- **Your task**: Return all the lines below in which the string "injEq" appears.

(Records from a collection)

-- ==== Sys2Proof/Laws/Exec.lean ====
section
/-!
SUPPORT. What an event can do, said once: `Effect` has one constructor per cell of the step table
(44_acquisition_loop.md R156), and `exec` answers a next state exactly as `Effect` says.
-/

namespace Sys2Proof.Machine

/-- The state after delivery of delimiter 2, before the loop's next value is chosen (R125). -/
abbrev frameEmitted (s : State) : State := lineReset { emit (decodedFrame s) s with rdCnt := 0 }

/-- `Effect s i t`: event `i` takes state `s` to `t`, by the rule each constructor names. -/
inductive Effect (s : State) : Instr → State → Prop
  /-- R106. -/
  | scan (b) (hl : s.loop = .syncing) (hb : b ≠ LF) : Effect s (.rxByte b) (scanByte b s)
  /-- R107, the line equals the Marker. -/
  | marker (hl : s.loop = .syncing) (hm : s.lineMatch = true) (hk : s.lineLen = 36) :
      Effect s (.rxByte LF) (lineReset { s with loop := .reading, rdCnt := 0 })
  /-- R107, the line is discarded. -/
  | discard (hl : s.loop = .syncing) (hm : ¬(s.lineMatch = true ∧ s.lineLen = 36)) :
      Effect s (.rxByte LF) (lineReset s)
  /-- R121. -/
  | payload (b) (hl : s.loop = .reading) (hc : s.rdCnt < 2 * s.cfg.n) :
      Effect s (.rxByte b) (storeByte s.rdCnt b s)
  /-- R122. -/
  | delimiter1 (b) (hl : s.loop = .reading) (hc : s.rdCnt = 2 * s.cfg.n) :
      Effect s (.rxByte b) (advance s)
  /-- R123. -/
  | timing (b) (hl : s.loop = .reading) (hc : 2 * s.cfg.n < s.rdCnt) (hd : s.rdCnt ≤ 2 * s.cfg.n + 4) :
      Effect s (.rxByte b) (storeByte (s.rdCnt - 1) b s)
  /-- R125, no stop pending. -/
  | frame (b) (hl : s.loop = .reading) (hc : s.rdCnt = 2 * s.cfg.n + 5) (hp : s.stopPending = false) :
      Effect s (.rxByte b) { frameEmitted s with loop := .syncing }
  /-- R125, a stop pending. -/
  | frameStop (b) (hl : s.loop = .reading) (hc : s.rdCnt = 2 * s.cfg.n + 5) (hp : s.stopPending = true) :
      Effect s (.rxByte b) (stopAction (frameEmitted s))
  /-- R179, running. -/
  | timeout (x) (hr : s.loop.running = true) : Effect s (.rxTimeout x) (raiseFatal .timeout s)
  /-- R179, not running. -/
  | timeoutIgnored (x) (hh : s.loop.held = true) (hr : s.loop.running = false) : Effect s (.rxTimeout x) s
  /-- R180, running. -/
  | ioFailure (x) (hr : s.loop.running = true) : Effect s (.rxIofail x) (raiseFatal .ioFailure s)
  /-- R180, not running. -/
  | ioFailureIgnored (x) (hh : s.loop.held = true) (hr : s.loop.running = false) : Effect s (.rxIofail x) s
  /-- R91. -/
  | openOk (x) (hh : s.loop.held = true) (hc : s.conn = .closed) :
      Effect s (.openOk x) (accept { s with conn := .opened })
  /-- R93. -/
  | openOkRejected (x) (hh : s.loop.held = true) (hc : s.conn = .opened) : Effect s (.openOk x) (reject s)
  /-- R92. -/
  | openFail (x) (hh : s.loop.held = true) (hc : s.conn = .closed) :
      Effect s (.openFail x) (accept { s with lastError := .portUnavailable })
  /-- R93. -/
  | openFailRejected (x) (hh : s.loop.held = true) (hc : s.conn = .opened) : Effect s (.openFail x) (reject s)
  /-- R94, a connection is open. -/
  | close (x) (hh : s.loop.held = true) (hr : s.loop.running = false) (hc : s.conn = .opened) :
      Effect s (.close x) (accept { emit .closeReq s with conn := .closed })
  /-- R94, none is open. -/
  | closeClosed (x) (hh : s.loop.held = true) (hr : s.loop.running = false) (hc : s.conn = .closed) :
      Effect s (.close x) (accept s)
  /-- R95. -/
  | closeRejected (x) (hr : s.loop.running = true) : Effect s (.close x) (reject s)
  /-- R160. -/
  | start (x) (hh : s.loop.held = true) (hr : s.loop.running = false) (hc : s.conn = .opened) :
      Effect s (.start x) (startLoop s)
  /-- R161. -/
  | startRejected (x) (hh : s.loop.held = true) (hc : s.conn = .closed ∨ s.loop.running = true) :
      Effect s (.start x) (reject s)
  /-- R164. -/
  | stop (x) (hl : s.loop = .syncing) : Effect s (.stop x) (accept (stopAction s))
  /-- R166. -/
  | stopDeferred (x) (hl : s.loop = .reading) : Effect s (.stop x) (accept { s with stopPending := true })
  /-- R167. -/
  | stopIdle (x) (hh : s.loop.held = true) (hr : s.loop.running = false) : Effect s (.stop x) (accept s)
  /-- R77, kind 0x0. -/
  | reserved0 (x) (hh : s.loop.held = true) : Effect s (.reserved0 x) (reject s)
  /-- R77, kinds 0x8 to 0xF. -/
  | reserved8F (k x) (hh : s.loop.held = true) : Effect s (.reserved8F k x) (reject s)

/-- If an event answers a next state, some cell of the step table says which. -/
theorem exec_effect {i : Instr} {s t : State} (h : exec i s = .next t) : Effect s i t := by
  cases i with
  | rxByte b =>
    rcases hl : s.loop with _ | _ | _ | _ | _ | _ | _ | _ <;>
      simp only [exec, execRxByte, hl, Host.Outcome.next.injEq, reduceCtorEq] at h
    · subst h
      unfold scan
      split
      · subst b
        unfold scanLf
        split
        · exact .marker hl (by tauto) (by tauto)
        · exact .discard hl ‹_›
      · exact .scan b hl ‹_›
    · unfold readByte at h
      rcases bodyRole_cases s.cfg.n s.rdCnt with ⟨h1, h2⟩ | ⟨h1, h2⟩ | ⟨h1, h3, h2⟩ | ⟨h1, h2⟩ | ⟨h1, h2⟩ <;>
        simp only [h2, Host.Outcome.next.injEq, reduceCtorEq] at h <;> subst h
      · exact .payload b hl h1
      · exact .delimiter1 b hl h1
      · exact .timing b hl h1 h3
      · unfold completeFrame
        split
        · exact .frameStop b hl h1 ‹_›
        · exact .frame b hl h1 (by simpa using ‹¬s.stopPending = true›)
  | rxTimeout x =>
    obtain ⟨hh, rfl⟩ := nextIfHeld_eq_next.1 h
    rcases hr : s.loop.running
    · rw [readError_ignored _ hr]; exact .timeoutIgnored x hh hr
    · rw [readError_running _ hr]; exact .timeout x hr
  | rxIofail x =>
    obtain ⟨hh, rfl⟩ := nextIfHeld_eq_next.1 h
    rcases hr : s.loop.running
    · rw [readError_ignored _ hr]; exact .ioFailureIgnored x hh hr
    · rw [readError_running _ hr]; exact .ioFailure x hr
  | openOk x =>
    obtain ⟨hh, rfl⟩ := nextIfHeld_eq_next.1 h
    split
    · exact .openOk x hh ‹_›
    · exact .openOkRejected x hh ‹_›
  | openFail x =>
    obtain ⟨hh, rfl⟩ := nextIfHeld_eq_next.1 h
    split
    · exact .openFail x hh ‹_›
    · exact .openFailRejected x hh ‹_›
  | close x =>
    obtain ⟨hh, rfl⟩ := nextIfHeld_eq_next.1 h
    rcases hr : s.loop.running
    · rcases hc : s.conn
      · simpa [hr, closeConnection, hc] using Effect.closeClosed x hh hr hc
      · simpa [hr, closeConnection, hc] using Effect.close x hh hr hc
    · simpa [hr] using Effect.closeRejected x hr
  | start x =>
    obtain ⟨hh, rfl⟩ := nextIfHeld_eq_next.1 h
    rcases hc : s.conn
    · simpa using Effect.startRejected x hh (.inl hc)
    · rcases hr : s.loop.running
      · simpa [hr] using Effect.start x hh hr hc
      · simpa [hr] using Effect.startRejected x hh (.inr hr)
  | stop x =>
    obtain ⟨hh, rfl⟩ := nextIfHeld_eq_next.1 h
    split
    · exact .stop x ‹_›
    · exact .stopDeferred x ‹_›
    all_goals exact .stopIdle x hh (by simp [*, Loop.running])
  | reserved0 x =>
    obtain ⟨hh, rfl⟩ := nextIfHeld_eq_next.1 h
    exact .reserved0 x hh
  | reserved8F k x =>
    obtain ⟨hh, rfl⟩ := nextIfHeld_eq_next.1 h
    exact .reserved8F k x hh

/-- RX_BYTE while scanning, a byte that is not LF (R106). -/
theorem exec_rxByte_scan {b : Byte} {s : State} (h : s.loop = .syncing) (hb : b ≠ LF) :
    exec (.rxByte b) s = .next (scanByte b s) := by simp [exec, execRxByte, h, scan, hb]

/-- RX_BYTE while scanning, LF (R107). -/
theorem exec_rxByte_lf {s : State} (h : s.loop = .syncing) : exec (.rxByte LF) s = .next (scanLf s) := by
  simp [exec, execRxByte, h, scan]

theorem scanLf_marker {s : State} (h : s.lineMatch = true ∧ s.lineLen = 36) :
    scanLf s = lineReset { s with loop := .reading, rdCnt := 0 } := if_pos h

theorem scanLf_discard {s : State} (h : ¬(s.lineMatch = true ∧ s.lineLen = 36)) :
    scanLf s = lineReset s := if_neg h

/-- RX_BYTE in READING is the frame reader's (R120). -/
theorem exec_rxByte_reading (b : Byte) {s : State} (h : s.loop = .reading) :
    exec (.rxByte b) s = readByte b s := by simp [exec, execRxByte, h]

/-- An event does not see the inputs still to come (R59, R185). -/
theorem exec_input (i : Instr) (s : State) (r : List Input) :
    exec i { s with input := r } = match exec i s with
      | .next t => .next { t with input := r }
      | .fault f => .fault f
      | .refused f => .refused f := by
  obtain ⟨cfg, loop, conn, ll, lm, rc, fb, sp, le, ce, inp, tr, fd⟩ := s
  cases i with
  | rxByte b =>
    cases loop <;> simp only [exec, execRxByte, readByte, scan, scanLf]
    · split
      · split <;> rfl
      · rfl
    · cases bodyRole cfg.n rc with
      | none => rfl
      | some x => cases x <;> try rfl
                  cases sp <;> rfl
  | _ x =>
    cases loop <;> cases conn <;> 
      simp [exec, execRxTimeout, execRxIofail, execOpenOk, execOpenFail, openCommand, execClose, execStart, execStop, execReserved0, execReserved8F,
      nextIfHeld, readError, Loop.held, Loop.running, closeConnection, accept, reject, raiseFatal_eq, stopAction_eq,
      startLoop, emit, lineReset]

/-- What `step` can do: the event at the port, or the reset input. -/
theorem step_cases {s t : State} (h : step s = .next t) :
    s.cfg.wf = true ∧
    ((∃ ev rest, s.input = .event ev :: rest ∧ exec (decode ev) { s with input := rest } = .next t) ∨
     (∃ lost rest, s.input = .reset lost :: rest ∧ t = resetInput { s with input := rest })) := by
  unfold step takeInput at h
  split at h
  · refine ⟨‹_›, ?_⟩
    rcases hi : s.input with _ | ⟨_ | lost, rest⟩ <;> simp only [hi, Host.Outcome.next.injEq, reduceCtorEq] at h
    · exact .inl ⟨_, rest, rfl, h⟩
    · exact .inr ⟨lost, rest, rfl, h.symm⟩
  · cases h

end Sys2Proof.Machine
end

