theorem Conn.code_injective : Function.Injective Conn.code := by
  intro a b
  cases a <;> cases b <;> decide

theorem ErrorCode.code_injective : Function.Injective ErrorCode.code := by
  intro a b
  cases a <;> cases b <;> decide

/-- Settles O50: the layout is `statusWord_fields`, and each code stands for one value. -/
theorem statusAndRxReadyShowTheState : Obligations.StatusAndRxReadyShowTheState := by
  intro s
  obtain ⟨hloop, hconn, herror, hstop, hcmd⟩ := statusWord_fields s
  have hl {c : BitVec 3} {l : Loop} (hc : l.code = c) : (statusWord s).extractLsb' 0 3 = c ↔ s.loop = l :=
    hloop ▸ Loop.code_injective.eq_iff' hc
  have ho {c : BitVec 1} {o : Conn} (hc : o.code = c) : (statusWord s).extractLsb' 3 1 = c ↔ s.conn = o :=
    hconn ▸ Conn.code_injective.eq_iff' hc
  have he {c : BitVec 2} {e : ErrorCode} (hc : e.code = c) : (statusWord s).extractLsb' 4 2 = c ↔ s.lastError = e :=
    herror ▸ ErrorCode.code_injective.eq_iff' hc
  exact ⟨Loop.running_iff, hloop, hconn, herror, getLsbD_of_extractLsb'_eq_flagBit hstop,
    getLsbD_of_extractLsb'_eq_flagBit hcmd, hl rfl, hl rfl, hl rfl, hl rfl, hl rfl, ho rfl, ho rfl,
    he rfl, he rfl, he rfl, he rfl⟩

/-! ## Reset -/

/-- R39: every field STATUS shows has code 0. -/
theorem statusWord_resetWith (p : Params) : statusWord (State.resetWith p) = 0x00 := by
  simp only [statusWord, resetWith_cmdError, resetWith_stopPending, resetWith_lastError, resetWith_conn,
    resetWith_loop]
  decide

/-- Settles O10: `State.resetWith` writes R39's value into each field. -/
theorem resetValues : Obligations.ResetValues :=
  fun p => ⟨rfl, rfl, rfl, rfl, rfl, rfl, rfl, rfl, statusWord_resetWith p, rfl⟩

end Sys2Proof.Machine

/-!
Proofs of the family 20_memory.md, FB: its byte order (R48), and that a frame is made of the bytes of its own body
alone, whatever FB held before (R46, R47, R129).
-/

namespace Sys2Proof.Machine

/-! ## Byte order -/

/-- Settles O30, by induction on the length: the bytes above the lowest one are a read at the next address, shifted
by 8. -/
theorem memReadIsLittleEndian : Obligations.MemReadIsLittleEndian := by
  intro s a n
  induction n generalizing a with
  | zero => rfl
  | succ n ih =>
    have hbyte : ∀ k, (fbByte s (a + (k + 1))).toNat <<< (8 * (k + 1)) =
        256 * (fbByte s (a + 1 + k)).toNat <<< (8 * k) := fun k => by
      rw [show a + (k + 1) = a + 1 + k by omega, Nat.shiftLeft_eq, Nat.shiftLeft_eq, mul_add_one, pow_add]
      ring
    rw [memRead_succ, ih, List.range_succ_eq_map, List.map_cons, List.sum_cons, List.map_map,
      ← List.sum_map_mul_left]
    simp [Function.comp_def, hbyte]

/-! ## The bytes of a body in FB -/

/-- The body position of the byte FB holds at `a`: delimiter 1 lies between payload and timing (R120). -/
def wirePos (n a : Nat) : Nat := if a < 2 * n then a else a + 1

theorem wirePos_payload {n a : Nat} (h : a < 2 * n) : wirePos n a = a := if_pos h

theorem wirePos_timing {n a : Nat} (h : 2 * n ≤ a) : wirePos n a = a + 1 := if_neg (by omega)

theorem wirePos_inj {n a c : Nat} (h : wirePos n a = wirePos n c) : a = c := by
  unfold wirePos at h
  split at h <;> split at h <;> omega

/-- Delimiter 1 is stored nowhere (R122). -/
theorem wirePos_ne_delimiter1 (n a : Nat) : wirePos n a ≠ 2 * n := by
  unfold wirePos
  split <;> omega
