/-- The phase a payload command leaves. -/
theorem payloadEffect_encrypt_phase {x : Session} (l : List Byte) (h : x.phase.acceptsPayload = true) :
    (payloadEffect Session.encryptByte x l).1.phase = .processingPayload :=
  payloadEffect_phase Session.encryptByte_phase l h

theorem payloadEffect_decrypt_phase {x : Session} (l : List Byte) (h : x.phase.acceptsPayload = true) :
    (payloadEffect Session.decryptByte x l).1.phase = .processingPayload :=
  payloadEffect_phase Session.decryptByte_phase l h

/-- The spec's table is the verdict, with the phase the effect leaves (40_controller.md rule R91). -/
theorem matrix_eq_verdict (i : Instr) (x : Session) :
    matrix i x = match verdict i x with
      | some e => .error e
      | none => .ok (commandEffect i x).1.phase := by
  unfold matrix verdict
  split
  · rfl
  cases i with
  | reset => rfl
  | setkey | setnonce =>
    cases hp : x.phase <;> simp [acceptedIn, candidateDiffers, commandEffect, hp, Phase.acceptsKeyNonce]
  | absorbAad inp =>
    cases hp : x.phase <;>
      simp [acceptedIn, candidateDiffers, commandEffect, Phase.acceptsAad, aadEffect_phase inp, hp]
  | encrypt inp | decrypt inp =>
    cases hp : x.phase <;>
      simp [acceptedIn, candidateDiffers, commandEffect, Phase.acceptsPayload, payloadEffect_encrypt_phase inp,
        payloadEffect_decrypt_phase inp, hp]
  | computeTag => cases hp : x.phase <;> simp [acceptedIn, candidateDiffers, commandEffect, Phase.acceptsPayload]
  | verifyTag inp =>
    cases hp : x.phase <;> simp [acceptedIn, candidateDiffers, commandEffect, Phase.acceptsVerify, hp]
    split <;> simp_all

/-! ## What each command does when it is accepted (40_controller.md section 2) -/

/-- RESET leaves what the creation of a session with the same algorithm leaves (70_reset_and_hazards.md rule R210). -/
theorem Session.reset_eq_created (x : Session) : x.reset = Session.created x.alg := by
  simp [Session.reset, Session.created, engClear_eq_zero, Session.alg]

/-- Settles O11: RESET has one case. -/
theorem resetCompletes : Obligations.ResetCompletes := by
  intro s
  rw [exec_reset, finish_eq, Session.reset_eq_created]

theorem acceptsKeyNonce_of_phase {p : Phase} (h : p = .fresh ∨ p = .keyAndNonceSet) : p.acceptsKeyNonce = true := by
  rcases h with rfl | rfl <;> rfl

theorem acceptsPayload_of_phase {p : Phase} (h : p = .keyAndNonceSet ∨ p = .absorbingAad ∨ p = .processingPayload) :
    p.acceptsPayload = true := by
  rcases h with rfl | rfl | rfl <;> rfl

/-- Settles O12: by SETKEY's three cases. -/
theorem setkeyCompletes : Obligations.SetkeyCompletes := by
  intro s inp hlen hp
  refine ⟨operand16 inp, toList_operand16 inp hlen, ?_⟩
  simp [exec_setkey, hlen, acceptsKeyNonce_of_phase hp, finish_eq, Session.loadKey]

/-- Settles O13: by SETNONCE's three cases. -/
theorem setnonceCompletes : Obligations.SetnonceCompletes := by
  intro s inp hlen hp
  refine ⟨operand16 inp, toList_operand16 inp hlen, ?_⟩
  simp [exec_setnonce, hlen, acceptsKeyNonce_of_phase hp, finish_eq, Session.loadNonce]
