-- ==== Sys2Proof/Syntax.lean ====
section
/-! DEFINITION. The instruction set as syntax: the 16 operations, the decoder's 17 tags, and the
instructions with their operands (spec/30_encoding.md R71, R72, R73). -/

namespace Sys2Proof

/-- The 16 operations (R1, R72). -/
inductive Operation where
  | load | add | sub | mul | div | hlt | jmp | jmpf | jmpb | jmpe
  | eq | neq | gte | lte | gt | lt
  deriving DecidableEq, Repr

/-- Every operation, once. -/
def Operation.all : List Operation :=
  [.load, .add, .sub, .mul, .div, .hlt, .jmp, .jmpf, .jmpb, .jmpe,
   .eq, .neq, .gte, .lte, .gt, .lt]

/-- What the opcode decoder answers: an operation or the sentinel ILLEGAL (R72, R100). -/
inductive Tag where
  | op (o : Operation)
  | illegal
  deriving DecidableEq, Repr

/-- An instruction with the operands it fetches. Padding bytes are no part of it: their value has no
effect on any rule (R79). The four ILLEGAL rows of the opcode table are one constructor, which keeps
the opcode byte (R74, R83). -/
inductive Instr where
  /-- LOAD, format LI (R130). -/
  | load (reg : RegIdx) (imm : Imm)
  /-- ADD, format R3 (R143). -/
  | add (regA regB regDest : RegIdx)
  /-- SUB, format R3 (R144). -/
  | sub (regA regB regDest : RegIdx)
  /-- MUL, format R3 (R145). -/
  | mul (regA regB regDest : RegIdx)
  /-- DIV, format R3 (R146). -/
  | div (regA regB regDest : RegIdx)
  /-- HLT, format Z (R196). -/
  | hlt
  /-- JMP, format R1 (R163). -/
  | jmp (reg : RegIdx)
  /-- JMPF, format R1 (R164). -/
  | jmpf (reg : RegIdx)
  /-- JMPB, format R1 (R165). -/
  | jmpb (reg : RegIdx)
  /-- JMPE, format R1P (R166). -/
  | jmpe (reg : RegIdx)
  /-- EQ, format R2P (R181). -/
  | eq (regA regB : RegIdx)
  /-- NEQ, format R2P (R182). -/
  | neq (regA regB : RegIdx)
  /-- GTE, format R2P (R185). -/
  | gte (regA regB : RegIdx)
  /-- LTE, format R2P (R186). -/
  | lte (regA regB : RegIdx)
  /-- GT, format R2P (R183). -/
  | gt (regA regB : RegIdx)
  /-- LT, format R2P (R184). -/
  | lt (regA regB : RegIdx)
  /-- ILLEGAL, format Z, with its opcode byte (R74, R197). -/
  | illegal (op : Byte)
  deriving DecidableEq, Repr

/-- The decoder tag an instruction belongs to. -/
def Instr.tag : Instr → Tag
  | .load _ _ => .op .load
  | .add _ _ _ => .op .add
  | .sub _ _ _ => .op .sub
  | .mul _ _ _ => .op .mul
  | .div _ _ _ => .op .div
  | .hlt => .op .hlt
  | .jmp _ => .op .jmp
  | .jmpf _ => .op .jmpf
  | .jmpb _ => .op .jmpb
  | .jmpe _ => .op .jmpe
  | .eq _ _ => .op .eq
  | .neq _ _ => .op .neq
  | .gte _ _ => .op .gte
  | .lte _ _ => .op .lte
  | .gt _ _ => .op .gt
  | .lt _ _ => .op .lt
  | .illegal _ => .illegal

end Sys2Proof
end

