-- ==== Sys2Proof/Machine/Jumps.lean ====
section
/-! DEFINITION. JMP, JMPF, JMPB and JMPE (spec/43_jumps.md). -/

namespace Sys2Proof.Machine

/-- "pc <- t" with `t` the signed value of the register (R163). -/
def execJmp (r : RegIdx) (s : State) : Host.Outcome State Fault Refusal :=
  s.jump .abs (s.source r)

/-- "t <- npc + v", counted from `a + 2` (R164). -/
def execJmpf (r : RegIdx) (s : State) : Host.Outcome State Fault Refusal :=
  s.jump .fwd (s.source r)

/-- "t <- npc - v", counted from `a + 2` (R165). -/
def execJmpb (r : RegIdx) (s : State) : Host.Outcome State Fault Refusal :=
  s.jump .back (s.source r)

/-- Absolute when the equal flag is set; otherwise the padding is stepped over, and the value of the
register is not range-checked (R166). -/
def execJmpe (r : RegIdx) (s : State) : Host.Outcome State Fault Refusal :=
  if s.eq then s.jump .abs (s.source r) else s.completes { npc := s.seq 4 }

end Sys2Proof.Machine
end

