-- ==== Sys2Proof/Machine/Stop.lean ====
section
/-! DEFINITION. HLT and ILLEGAL (spec/45_stop.md). -/

namespace Sys2Proof.Machine

/-- "commit: pc <- npc; outcome Stop(Halted)", with `npc = a + 1` (R196). -/
def execHlt (s : State) : Host.Outcome State Fault Refusal := s.stops (s.seq 1) .halted

/-- "commit: pc <- npc; outcome Stop(IllegalOpcode)"; all 240 opcode bytes behave alike, and the byte is
recorded nowhere (R74, R197). -/
def execIllegal (_op : Byte) (s : State) : Host.Outcome State Fault Refusal :=
  s.stops (s.seq 1) .illegalOpcode

end Sys2Proof.Machine
end

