-- ==== Sys2Proof/Safety.lean ====
section
/-! DEFINITION. What counts as a state of the machine and as a clean ending, in the terms the
statements use. -/

namespace Sys2Proof.Machine

/-- What every state the host can bring about satisfies: the program store is canonical and no longer
than PROG_MAX_LEN (R52), and `status.run` is RUNNING exactly when `status.cause` is Continue (R34). -/
abbrev State.Inv (s : State) : Prop :=
  s.program.wf = true ∧ s.program.size ≤ Config.progMaxLen ∧
  (s.status.run = .running ↔ s.status.cause = .continued)

/-- The outcomes that are no failure: Continue, and the two clean ends Halted and ProgramEnd. R211 asks a
model to treat the first fault or illegal opcode of a run as the end of that run, and to make its
claims about runs that reach a clean end. -/
def CycleOutcome.clean : CycleOutcome → Bool
  | .continued => true
  | .halted => true
  | .programEnd => true
  | .illegalOpcode => false
  | .fault _ => false

/-- The last cycle ended in no failure. -/
def State.Safe (s : State) : Prop := s.status.cause.clean = true

/-- The general register an instruction writes when it completes, if any (the table of R21). -/
def destination : Instr → Option RegIdx
  | .load d _ => some d
  | .add _ _ d => some d
  | .sub _ _ d => some d
  | .mul _ _ d => some d
  | .div _ _ d => some d
  | .hlt => none
  | .jmp _ => none
  | .jmpf _ => none
  | .jmpb _ => none
  | .jmpe _ => none
  | .eq _ _ => none
  | .neq _ _ => none
  | .gte _ _ => none
  | .lte _ _ => none
  | .gt _ _ => none
  | .lt _ _ => none
  | .illegal _ => none

/-- The six instructions that write `eq` (R30). -/
def isComparison : Instr → Bool
  | .load _ _ => false
  | .add _ _ _ => false
  | .sub _ _ _ => false
  | .mul _ _ _ => false
  | .div _ _ _ => false
  | .hlt => false
  | .jmp _ => false
  | .jmpf _ => false
  | .jmpb _ => false
  | .jmpe _ => false
  | .eq _ _ => true
  | .neq _ _ => true
  | .gte _ _ => true
  | .lte _ _ => true
  | .gt _ _ => true
  | .lt _ _ => true
  | .illegal _ => false

/-- The instructions that fall through to `a + 4` when they complete: all but the jumps and the two that
stop (R27, R76). -/
def fallsThrough : Instr → Bool
  | .load _ _ => true
  | .add _ _ _ => true
  | .sub _ _ _ => true
  | .mul _ _ _ => true
  | .div _ _ _ => true
  | .hlt => false
  | .jmp _ => false
  | .jmpf _ => false
  | .jmpb _ => false
  | .jmpe _ => false
  | .eq _ _ => true
  | .neq _ _ => true
  | .gte _ _ => true
  | .lte _ _ => true
  | .gt _ _ => true
  | .lt _ _ => true
  | .illegal _ => false

end Sys2Proof.Machine
end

- **Answer below**:
      simp only [exec, execRxByte, hl, Host.Outcome.next.injEq, reduceCtorEq] at h
        simp only [h2, Host.Outcome.next.injEq, reduceCtorEq] at h <;> subst h
    rcases hi : s.input with _ | ⟨_ | lost, rest⟩ <;> simp only [hi, Host.Outcome.next.injEq, reduceCtorEq] at h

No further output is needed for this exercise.